Your assignment: Repeat exactly the opening lines of the records, ending with the line that contains "def State.withFetchWord (s".

Exercise data below:

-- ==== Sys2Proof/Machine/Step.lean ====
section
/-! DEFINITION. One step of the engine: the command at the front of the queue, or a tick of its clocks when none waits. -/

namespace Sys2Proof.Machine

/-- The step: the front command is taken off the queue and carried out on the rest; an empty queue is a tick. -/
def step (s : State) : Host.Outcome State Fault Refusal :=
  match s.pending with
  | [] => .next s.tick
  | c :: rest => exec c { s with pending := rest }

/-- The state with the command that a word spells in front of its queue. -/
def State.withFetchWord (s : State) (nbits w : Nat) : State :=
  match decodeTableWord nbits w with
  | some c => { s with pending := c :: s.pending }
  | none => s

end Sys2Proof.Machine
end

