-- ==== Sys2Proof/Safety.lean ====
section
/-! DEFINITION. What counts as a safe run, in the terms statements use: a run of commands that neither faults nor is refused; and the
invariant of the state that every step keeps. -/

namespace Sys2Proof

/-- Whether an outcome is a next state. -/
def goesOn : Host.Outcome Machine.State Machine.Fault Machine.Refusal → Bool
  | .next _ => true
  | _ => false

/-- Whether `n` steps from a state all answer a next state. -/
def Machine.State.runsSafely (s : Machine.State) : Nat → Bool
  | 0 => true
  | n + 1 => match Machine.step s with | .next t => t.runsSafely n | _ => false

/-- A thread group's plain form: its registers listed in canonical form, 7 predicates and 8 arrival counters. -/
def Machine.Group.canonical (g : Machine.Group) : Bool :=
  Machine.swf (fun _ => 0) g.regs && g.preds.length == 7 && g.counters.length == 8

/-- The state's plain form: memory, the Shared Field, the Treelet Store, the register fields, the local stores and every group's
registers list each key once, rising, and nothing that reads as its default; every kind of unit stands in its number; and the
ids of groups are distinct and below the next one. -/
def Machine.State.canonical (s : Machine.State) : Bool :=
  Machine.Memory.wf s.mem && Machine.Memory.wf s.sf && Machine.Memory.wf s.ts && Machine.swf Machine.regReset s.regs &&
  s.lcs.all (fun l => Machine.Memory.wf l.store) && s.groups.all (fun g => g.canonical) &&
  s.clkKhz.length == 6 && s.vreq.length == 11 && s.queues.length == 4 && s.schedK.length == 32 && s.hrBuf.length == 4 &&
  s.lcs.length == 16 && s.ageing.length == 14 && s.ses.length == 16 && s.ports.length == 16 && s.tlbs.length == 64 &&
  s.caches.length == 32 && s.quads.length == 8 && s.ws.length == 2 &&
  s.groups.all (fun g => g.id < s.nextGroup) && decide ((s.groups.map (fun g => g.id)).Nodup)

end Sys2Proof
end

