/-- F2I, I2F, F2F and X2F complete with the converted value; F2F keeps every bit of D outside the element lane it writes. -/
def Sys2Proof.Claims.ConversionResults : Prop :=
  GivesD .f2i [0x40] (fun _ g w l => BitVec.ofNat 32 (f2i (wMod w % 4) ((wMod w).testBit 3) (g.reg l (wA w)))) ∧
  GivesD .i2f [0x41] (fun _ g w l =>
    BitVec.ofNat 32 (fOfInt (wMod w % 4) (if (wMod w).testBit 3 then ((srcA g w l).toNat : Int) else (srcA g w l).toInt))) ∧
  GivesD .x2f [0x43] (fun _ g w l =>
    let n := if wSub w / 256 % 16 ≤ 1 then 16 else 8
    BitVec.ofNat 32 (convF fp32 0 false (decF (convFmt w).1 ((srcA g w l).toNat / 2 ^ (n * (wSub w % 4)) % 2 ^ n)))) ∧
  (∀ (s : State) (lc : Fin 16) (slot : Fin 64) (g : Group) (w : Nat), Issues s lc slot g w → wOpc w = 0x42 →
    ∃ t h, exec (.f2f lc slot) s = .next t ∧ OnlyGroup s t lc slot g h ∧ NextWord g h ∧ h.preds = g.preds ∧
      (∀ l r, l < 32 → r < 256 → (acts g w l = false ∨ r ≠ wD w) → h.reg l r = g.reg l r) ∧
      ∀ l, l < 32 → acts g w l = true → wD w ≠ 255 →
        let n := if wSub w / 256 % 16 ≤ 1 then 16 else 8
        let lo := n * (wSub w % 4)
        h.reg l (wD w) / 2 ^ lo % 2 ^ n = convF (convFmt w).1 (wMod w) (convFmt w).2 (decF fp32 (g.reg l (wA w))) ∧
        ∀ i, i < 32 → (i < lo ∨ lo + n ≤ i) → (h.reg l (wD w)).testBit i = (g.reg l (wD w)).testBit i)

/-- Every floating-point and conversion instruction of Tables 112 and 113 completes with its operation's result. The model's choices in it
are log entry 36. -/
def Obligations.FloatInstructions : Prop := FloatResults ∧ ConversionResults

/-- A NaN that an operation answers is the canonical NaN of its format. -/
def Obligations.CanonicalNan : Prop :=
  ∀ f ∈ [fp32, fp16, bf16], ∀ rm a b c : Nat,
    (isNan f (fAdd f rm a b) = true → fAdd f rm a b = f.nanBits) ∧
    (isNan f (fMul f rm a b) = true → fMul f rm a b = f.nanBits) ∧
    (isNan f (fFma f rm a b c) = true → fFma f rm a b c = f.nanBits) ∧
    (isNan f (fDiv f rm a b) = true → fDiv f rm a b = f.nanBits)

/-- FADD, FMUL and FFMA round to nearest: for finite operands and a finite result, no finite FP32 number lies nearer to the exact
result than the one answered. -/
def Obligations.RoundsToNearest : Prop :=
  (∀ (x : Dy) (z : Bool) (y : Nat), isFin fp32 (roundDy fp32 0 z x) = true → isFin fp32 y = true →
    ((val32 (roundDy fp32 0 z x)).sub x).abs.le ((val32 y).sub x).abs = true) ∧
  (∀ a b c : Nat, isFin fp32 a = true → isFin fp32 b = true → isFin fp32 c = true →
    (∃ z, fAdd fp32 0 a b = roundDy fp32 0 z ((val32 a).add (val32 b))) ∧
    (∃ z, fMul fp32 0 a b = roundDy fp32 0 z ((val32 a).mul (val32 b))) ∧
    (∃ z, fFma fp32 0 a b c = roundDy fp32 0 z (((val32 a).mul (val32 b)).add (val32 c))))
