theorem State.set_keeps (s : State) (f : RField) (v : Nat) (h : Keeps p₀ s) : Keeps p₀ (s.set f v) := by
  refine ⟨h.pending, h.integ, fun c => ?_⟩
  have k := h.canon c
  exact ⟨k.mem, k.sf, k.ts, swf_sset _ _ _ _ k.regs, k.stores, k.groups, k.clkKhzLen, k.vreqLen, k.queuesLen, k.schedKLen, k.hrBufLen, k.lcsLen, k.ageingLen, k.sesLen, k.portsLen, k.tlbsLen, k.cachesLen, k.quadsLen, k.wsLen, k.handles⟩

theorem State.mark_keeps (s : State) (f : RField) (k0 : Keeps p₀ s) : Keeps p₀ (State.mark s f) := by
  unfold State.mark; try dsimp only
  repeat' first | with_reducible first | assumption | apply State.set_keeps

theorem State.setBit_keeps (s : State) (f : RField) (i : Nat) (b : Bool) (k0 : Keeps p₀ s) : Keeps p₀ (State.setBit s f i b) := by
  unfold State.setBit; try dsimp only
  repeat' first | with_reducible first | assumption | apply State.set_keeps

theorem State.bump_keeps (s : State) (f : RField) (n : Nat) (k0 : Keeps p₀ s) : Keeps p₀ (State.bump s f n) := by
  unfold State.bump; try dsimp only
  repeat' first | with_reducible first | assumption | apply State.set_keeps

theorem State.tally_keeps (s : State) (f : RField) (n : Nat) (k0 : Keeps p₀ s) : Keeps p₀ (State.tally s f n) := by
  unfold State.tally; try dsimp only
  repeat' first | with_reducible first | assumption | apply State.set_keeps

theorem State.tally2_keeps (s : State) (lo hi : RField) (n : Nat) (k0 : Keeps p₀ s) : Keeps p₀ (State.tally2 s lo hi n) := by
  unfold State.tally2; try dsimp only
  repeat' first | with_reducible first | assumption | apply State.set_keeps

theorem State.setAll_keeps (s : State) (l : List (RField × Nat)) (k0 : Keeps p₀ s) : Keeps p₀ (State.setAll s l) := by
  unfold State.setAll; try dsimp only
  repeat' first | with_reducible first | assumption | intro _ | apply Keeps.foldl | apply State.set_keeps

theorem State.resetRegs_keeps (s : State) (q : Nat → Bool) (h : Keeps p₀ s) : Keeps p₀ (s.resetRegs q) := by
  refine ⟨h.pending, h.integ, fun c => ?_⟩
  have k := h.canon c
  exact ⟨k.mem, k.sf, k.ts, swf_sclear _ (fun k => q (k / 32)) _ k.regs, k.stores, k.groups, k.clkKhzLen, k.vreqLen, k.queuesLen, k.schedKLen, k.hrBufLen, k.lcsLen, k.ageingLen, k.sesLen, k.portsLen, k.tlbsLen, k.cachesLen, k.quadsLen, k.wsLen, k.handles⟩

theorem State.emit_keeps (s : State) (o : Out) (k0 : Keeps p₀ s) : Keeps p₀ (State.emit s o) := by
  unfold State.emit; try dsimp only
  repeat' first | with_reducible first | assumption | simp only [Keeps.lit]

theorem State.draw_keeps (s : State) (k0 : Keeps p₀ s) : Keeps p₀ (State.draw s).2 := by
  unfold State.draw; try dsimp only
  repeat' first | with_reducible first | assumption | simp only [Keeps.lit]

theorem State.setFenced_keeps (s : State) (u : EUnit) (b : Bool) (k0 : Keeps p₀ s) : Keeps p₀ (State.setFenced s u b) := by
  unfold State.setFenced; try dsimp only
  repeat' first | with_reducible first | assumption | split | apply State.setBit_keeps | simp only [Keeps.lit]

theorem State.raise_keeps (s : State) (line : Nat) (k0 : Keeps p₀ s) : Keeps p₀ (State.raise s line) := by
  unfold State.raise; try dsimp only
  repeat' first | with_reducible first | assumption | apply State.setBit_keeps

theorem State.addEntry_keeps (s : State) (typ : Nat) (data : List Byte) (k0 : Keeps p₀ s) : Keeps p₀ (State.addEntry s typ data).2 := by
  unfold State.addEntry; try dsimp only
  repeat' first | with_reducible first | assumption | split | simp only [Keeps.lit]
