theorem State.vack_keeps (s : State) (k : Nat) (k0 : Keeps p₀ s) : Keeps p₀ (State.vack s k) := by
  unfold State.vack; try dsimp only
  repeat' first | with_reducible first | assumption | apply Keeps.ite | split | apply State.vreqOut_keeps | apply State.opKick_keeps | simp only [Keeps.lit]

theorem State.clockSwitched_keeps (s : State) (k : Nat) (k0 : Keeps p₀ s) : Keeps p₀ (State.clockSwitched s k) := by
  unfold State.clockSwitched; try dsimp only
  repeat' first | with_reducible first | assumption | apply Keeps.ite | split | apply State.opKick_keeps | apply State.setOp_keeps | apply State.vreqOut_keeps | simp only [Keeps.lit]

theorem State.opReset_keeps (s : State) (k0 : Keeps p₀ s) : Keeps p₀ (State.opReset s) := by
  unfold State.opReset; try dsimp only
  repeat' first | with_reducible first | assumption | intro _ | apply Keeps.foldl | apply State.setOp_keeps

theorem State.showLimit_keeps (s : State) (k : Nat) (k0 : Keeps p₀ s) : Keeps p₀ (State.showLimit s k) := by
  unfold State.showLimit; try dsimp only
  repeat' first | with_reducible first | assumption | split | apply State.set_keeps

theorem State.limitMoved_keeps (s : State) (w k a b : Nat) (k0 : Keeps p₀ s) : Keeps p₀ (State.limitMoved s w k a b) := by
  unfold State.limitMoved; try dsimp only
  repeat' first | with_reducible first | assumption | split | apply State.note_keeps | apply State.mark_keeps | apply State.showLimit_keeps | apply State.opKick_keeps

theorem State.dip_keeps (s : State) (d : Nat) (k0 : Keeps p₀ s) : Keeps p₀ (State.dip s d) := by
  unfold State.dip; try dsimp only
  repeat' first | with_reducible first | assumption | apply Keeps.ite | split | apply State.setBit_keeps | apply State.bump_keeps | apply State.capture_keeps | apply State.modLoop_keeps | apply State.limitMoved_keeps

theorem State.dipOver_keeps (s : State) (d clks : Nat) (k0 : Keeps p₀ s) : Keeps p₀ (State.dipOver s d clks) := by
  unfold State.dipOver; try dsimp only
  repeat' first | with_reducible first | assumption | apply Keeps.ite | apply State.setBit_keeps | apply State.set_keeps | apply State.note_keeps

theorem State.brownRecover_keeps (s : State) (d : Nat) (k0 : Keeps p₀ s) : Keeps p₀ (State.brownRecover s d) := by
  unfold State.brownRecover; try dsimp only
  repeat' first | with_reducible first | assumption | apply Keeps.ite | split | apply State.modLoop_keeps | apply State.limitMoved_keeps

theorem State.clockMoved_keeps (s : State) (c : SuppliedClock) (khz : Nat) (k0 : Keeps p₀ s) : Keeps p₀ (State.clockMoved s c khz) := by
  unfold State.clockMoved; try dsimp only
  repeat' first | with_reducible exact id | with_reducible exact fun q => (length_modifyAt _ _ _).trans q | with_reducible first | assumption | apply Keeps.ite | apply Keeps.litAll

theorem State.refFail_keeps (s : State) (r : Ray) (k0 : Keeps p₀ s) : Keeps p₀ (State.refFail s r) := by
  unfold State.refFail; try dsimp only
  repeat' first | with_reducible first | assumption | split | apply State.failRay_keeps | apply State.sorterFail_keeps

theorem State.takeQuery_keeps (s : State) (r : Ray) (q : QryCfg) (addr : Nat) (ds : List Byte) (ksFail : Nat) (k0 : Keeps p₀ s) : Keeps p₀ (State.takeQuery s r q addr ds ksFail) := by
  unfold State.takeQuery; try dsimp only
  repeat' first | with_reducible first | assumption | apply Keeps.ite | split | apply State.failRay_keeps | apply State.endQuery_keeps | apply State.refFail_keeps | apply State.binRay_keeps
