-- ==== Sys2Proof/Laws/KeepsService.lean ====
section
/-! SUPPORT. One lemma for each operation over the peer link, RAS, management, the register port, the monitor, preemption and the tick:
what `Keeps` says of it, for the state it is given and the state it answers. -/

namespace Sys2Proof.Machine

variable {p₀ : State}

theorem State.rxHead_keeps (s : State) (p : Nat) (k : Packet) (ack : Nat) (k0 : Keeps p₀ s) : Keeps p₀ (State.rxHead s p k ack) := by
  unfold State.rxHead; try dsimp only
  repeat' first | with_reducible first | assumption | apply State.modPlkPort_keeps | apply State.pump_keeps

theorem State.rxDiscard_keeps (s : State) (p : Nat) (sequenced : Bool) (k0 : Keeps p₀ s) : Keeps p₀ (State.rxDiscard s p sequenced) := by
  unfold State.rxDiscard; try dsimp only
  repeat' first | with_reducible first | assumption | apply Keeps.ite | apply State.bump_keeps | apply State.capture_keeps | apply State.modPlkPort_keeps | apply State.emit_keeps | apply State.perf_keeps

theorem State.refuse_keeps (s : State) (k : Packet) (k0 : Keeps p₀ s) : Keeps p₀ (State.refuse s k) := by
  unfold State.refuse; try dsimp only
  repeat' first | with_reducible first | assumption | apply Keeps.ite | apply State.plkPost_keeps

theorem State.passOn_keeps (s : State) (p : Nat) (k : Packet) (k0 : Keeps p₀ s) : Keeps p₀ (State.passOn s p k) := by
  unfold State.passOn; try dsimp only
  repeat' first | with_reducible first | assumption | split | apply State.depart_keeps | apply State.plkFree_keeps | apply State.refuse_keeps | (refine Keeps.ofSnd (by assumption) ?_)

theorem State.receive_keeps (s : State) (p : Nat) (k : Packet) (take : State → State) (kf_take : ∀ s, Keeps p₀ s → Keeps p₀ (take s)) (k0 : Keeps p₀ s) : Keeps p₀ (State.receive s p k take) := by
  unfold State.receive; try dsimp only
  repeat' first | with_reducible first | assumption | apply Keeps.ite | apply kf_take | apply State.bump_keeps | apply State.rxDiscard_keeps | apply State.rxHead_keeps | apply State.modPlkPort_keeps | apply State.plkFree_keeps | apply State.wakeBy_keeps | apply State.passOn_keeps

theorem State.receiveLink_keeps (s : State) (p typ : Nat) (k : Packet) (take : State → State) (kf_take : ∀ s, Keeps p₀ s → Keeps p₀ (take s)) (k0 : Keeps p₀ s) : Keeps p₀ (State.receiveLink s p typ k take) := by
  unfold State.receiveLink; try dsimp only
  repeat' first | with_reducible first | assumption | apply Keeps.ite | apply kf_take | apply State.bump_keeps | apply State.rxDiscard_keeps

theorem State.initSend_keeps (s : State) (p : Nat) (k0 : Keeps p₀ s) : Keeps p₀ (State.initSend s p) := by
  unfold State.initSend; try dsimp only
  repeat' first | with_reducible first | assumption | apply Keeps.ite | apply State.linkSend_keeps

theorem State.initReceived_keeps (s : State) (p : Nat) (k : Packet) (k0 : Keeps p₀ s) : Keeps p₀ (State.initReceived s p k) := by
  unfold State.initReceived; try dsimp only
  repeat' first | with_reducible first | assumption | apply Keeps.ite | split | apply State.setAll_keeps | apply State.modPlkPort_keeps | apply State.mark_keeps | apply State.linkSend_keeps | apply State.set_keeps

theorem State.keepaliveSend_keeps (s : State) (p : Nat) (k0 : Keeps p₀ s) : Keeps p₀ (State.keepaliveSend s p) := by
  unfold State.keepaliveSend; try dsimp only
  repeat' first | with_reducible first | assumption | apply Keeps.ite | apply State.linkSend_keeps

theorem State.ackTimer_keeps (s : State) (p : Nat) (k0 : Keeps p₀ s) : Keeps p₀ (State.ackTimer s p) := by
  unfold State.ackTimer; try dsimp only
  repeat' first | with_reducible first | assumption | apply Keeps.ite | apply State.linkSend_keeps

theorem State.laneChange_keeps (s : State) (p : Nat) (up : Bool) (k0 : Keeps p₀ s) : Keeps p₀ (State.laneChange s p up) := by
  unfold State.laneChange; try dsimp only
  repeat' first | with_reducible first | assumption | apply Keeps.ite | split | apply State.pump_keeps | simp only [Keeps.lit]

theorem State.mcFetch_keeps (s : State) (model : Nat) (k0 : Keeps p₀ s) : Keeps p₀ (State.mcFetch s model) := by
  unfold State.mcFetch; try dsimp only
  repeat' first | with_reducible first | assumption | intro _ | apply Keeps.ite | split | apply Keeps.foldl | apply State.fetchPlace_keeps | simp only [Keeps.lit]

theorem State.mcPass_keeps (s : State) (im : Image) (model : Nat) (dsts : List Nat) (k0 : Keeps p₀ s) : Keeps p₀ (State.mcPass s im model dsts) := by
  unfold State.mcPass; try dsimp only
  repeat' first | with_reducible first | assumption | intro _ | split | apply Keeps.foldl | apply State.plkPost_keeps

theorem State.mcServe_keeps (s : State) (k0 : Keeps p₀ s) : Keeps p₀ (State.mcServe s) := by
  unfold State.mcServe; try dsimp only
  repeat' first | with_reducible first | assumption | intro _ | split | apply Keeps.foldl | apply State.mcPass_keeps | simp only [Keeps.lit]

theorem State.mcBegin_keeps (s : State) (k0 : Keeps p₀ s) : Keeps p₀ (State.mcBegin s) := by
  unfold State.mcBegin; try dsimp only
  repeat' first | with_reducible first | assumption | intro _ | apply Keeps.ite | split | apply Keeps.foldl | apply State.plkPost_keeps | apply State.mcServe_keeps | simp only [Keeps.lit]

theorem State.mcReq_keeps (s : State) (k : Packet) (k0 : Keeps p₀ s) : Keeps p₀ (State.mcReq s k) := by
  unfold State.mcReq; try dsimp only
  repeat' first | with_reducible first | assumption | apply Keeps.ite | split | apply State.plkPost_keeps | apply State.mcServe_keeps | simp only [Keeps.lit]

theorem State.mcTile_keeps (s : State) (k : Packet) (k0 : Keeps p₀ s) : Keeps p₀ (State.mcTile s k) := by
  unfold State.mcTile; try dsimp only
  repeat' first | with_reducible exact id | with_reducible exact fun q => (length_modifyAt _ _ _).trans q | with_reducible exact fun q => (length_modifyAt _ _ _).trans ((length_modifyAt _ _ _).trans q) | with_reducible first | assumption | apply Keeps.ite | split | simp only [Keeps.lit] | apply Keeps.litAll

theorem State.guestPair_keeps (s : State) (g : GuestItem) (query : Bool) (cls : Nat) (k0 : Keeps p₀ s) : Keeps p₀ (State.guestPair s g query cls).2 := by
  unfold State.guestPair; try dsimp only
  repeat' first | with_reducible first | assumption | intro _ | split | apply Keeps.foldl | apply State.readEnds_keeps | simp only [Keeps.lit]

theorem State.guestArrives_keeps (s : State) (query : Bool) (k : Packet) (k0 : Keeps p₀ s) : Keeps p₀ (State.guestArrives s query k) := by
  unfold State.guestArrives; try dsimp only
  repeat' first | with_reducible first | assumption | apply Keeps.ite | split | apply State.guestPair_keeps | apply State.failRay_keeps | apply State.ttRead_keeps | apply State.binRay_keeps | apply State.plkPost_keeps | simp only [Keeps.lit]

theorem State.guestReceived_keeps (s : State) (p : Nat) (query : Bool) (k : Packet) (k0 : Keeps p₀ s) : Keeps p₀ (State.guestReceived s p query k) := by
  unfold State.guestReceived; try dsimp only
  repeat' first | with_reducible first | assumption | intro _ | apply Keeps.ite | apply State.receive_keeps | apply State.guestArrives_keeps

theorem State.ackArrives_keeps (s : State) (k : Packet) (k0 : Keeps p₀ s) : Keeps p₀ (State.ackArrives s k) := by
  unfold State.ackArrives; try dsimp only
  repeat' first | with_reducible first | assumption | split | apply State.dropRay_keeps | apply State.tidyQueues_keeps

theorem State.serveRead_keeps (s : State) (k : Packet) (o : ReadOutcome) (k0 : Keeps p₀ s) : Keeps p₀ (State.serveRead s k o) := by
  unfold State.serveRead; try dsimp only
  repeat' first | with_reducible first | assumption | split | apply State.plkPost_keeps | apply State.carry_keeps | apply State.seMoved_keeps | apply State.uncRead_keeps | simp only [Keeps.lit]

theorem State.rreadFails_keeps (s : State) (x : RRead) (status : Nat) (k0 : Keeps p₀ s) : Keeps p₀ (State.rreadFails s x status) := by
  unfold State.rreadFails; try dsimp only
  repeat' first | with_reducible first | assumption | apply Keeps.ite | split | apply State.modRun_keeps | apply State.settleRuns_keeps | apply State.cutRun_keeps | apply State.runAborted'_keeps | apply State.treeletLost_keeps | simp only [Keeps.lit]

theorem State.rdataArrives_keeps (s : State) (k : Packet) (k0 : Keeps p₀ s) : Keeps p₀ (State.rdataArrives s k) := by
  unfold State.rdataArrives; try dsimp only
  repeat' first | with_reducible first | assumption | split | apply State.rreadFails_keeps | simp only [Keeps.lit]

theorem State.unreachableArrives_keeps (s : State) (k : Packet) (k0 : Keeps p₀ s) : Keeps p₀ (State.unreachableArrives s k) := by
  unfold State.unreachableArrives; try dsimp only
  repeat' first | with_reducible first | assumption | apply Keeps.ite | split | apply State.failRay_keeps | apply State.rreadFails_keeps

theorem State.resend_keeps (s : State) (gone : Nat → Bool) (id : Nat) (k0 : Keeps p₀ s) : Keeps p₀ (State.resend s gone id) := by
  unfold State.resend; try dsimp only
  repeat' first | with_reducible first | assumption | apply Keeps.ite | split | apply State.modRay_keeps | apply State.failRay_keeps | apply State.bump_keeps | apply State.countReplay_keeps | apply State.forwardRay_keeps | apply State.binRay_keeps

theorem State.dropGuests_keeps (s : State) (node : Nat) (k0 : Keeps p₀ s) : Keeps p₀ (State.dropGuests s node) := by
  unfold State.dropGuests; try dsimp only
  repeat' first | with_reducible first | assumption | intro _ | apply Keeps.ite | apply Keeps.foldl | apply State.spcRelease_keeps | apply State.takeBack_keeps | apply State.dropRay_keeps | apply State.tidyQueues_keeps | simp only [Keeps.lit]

End of Exercise data.

Problem solution:
-- ==== Sys2Proof/Machine/Step.lean ====
section
/-! DEFINITION. One step of the engine: the command at the front of the queue, or a tick of its clocks when none waits. -/

namespace Sys2Proof.Machine

/-- The step: the front command is taken off the queue and carried out on the rest; an empty queue is a tick. -/
def step (s : State) : Host.Outcome State Fault Refusal :=
  match s.pending with
  | [] => .next s.tick
  | c :: rest => exec c { s with pending := rest }

/-- The state with the command that a word spells in front of its queue. -/
def State.withFetchWord (s : State) (nbits w : Nat) : State :=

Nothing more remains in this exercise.